Records from a data source
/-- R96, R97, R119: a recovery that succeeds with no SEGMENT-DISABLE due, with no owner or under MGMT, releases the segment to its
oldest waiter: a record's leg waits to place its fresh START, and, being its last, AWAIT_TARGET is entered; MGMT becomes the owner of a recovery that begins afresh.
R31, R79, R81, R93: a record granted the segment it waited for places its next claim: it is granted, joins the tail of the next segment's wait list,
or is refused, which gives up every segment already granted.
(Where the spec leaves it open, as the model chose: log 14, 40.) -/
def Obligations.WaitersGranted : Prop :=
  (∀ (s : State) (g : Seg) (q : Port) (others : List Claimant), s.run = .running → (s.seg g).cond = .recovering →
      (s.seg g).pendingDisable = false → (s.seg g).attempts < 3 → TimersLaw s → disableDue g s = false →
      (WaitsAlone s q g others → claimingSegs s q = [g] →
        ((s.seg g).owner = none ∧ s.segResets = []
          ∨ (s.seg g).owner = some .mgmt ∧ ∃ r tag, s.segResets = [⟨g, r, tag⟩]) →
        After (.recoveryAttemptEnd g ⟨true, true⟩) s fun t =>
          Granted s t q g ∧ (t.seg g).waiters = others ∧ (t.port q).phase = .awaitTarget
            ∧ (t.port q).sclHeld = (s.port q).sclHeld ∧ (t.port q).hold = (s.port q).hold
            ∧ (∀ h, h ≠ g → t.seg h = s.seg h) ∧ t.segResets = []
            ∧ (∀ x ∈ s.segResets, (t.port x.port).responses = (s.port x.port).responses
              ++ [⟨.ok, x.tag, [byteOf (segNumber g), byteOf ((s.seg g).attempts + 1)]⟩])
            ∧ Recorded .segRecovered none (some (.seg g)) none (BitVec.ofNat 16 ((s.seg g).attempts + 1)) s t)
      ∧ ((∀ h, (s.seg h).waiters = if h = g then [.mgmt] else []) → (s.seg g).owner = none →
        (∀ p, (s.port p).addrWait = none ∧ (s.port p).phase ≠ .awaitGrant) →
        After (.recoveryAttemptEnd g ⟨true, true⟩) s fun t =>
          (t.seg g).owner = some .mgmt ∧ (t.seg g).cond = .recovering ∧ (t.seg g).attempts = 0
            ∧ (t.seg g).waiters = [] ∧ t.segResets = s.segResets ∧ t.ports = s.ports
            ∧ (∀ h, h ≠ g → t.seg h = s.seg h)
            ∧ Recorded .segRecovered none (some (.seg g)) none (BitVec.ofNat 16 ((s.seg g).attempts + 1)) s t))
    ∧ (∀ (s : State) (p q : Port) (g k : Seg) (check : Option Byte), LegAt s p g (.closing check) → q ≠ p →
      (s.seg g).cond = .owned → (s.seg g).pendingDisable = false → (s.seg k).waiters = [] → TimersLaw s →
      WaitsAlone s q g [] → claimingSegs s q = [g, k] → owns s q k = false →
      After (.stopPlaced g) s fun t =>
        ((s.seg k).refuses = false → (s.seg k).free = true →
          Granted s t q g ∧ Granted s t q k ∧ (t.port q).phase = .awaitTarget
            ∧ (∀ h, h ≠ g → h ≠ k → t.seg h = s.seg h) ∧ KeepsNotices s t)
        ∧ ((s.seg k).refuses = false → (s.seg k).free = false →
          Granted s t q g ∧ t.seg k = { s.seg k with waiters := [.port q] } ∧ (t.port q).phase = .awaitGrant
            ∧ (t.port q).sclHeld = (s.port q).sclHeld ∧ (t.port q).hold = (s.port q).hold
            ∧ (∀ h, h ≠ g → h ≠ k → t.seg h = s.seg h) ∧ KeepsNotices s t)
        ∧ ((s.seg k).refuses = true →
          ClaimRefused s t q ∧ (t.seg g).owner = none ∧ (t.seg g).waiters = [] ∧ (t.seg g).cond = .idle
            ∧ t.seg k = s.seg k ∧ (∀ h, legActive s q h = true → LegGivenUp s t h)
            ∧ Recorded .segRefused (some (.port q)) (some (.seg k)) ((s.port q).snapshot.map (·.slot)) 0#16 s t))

◆ TO DO:
The required answer is a single number: the count of lines in the entries that hold the string "ofNat".

◆ PROBLEM SOLUTION:
2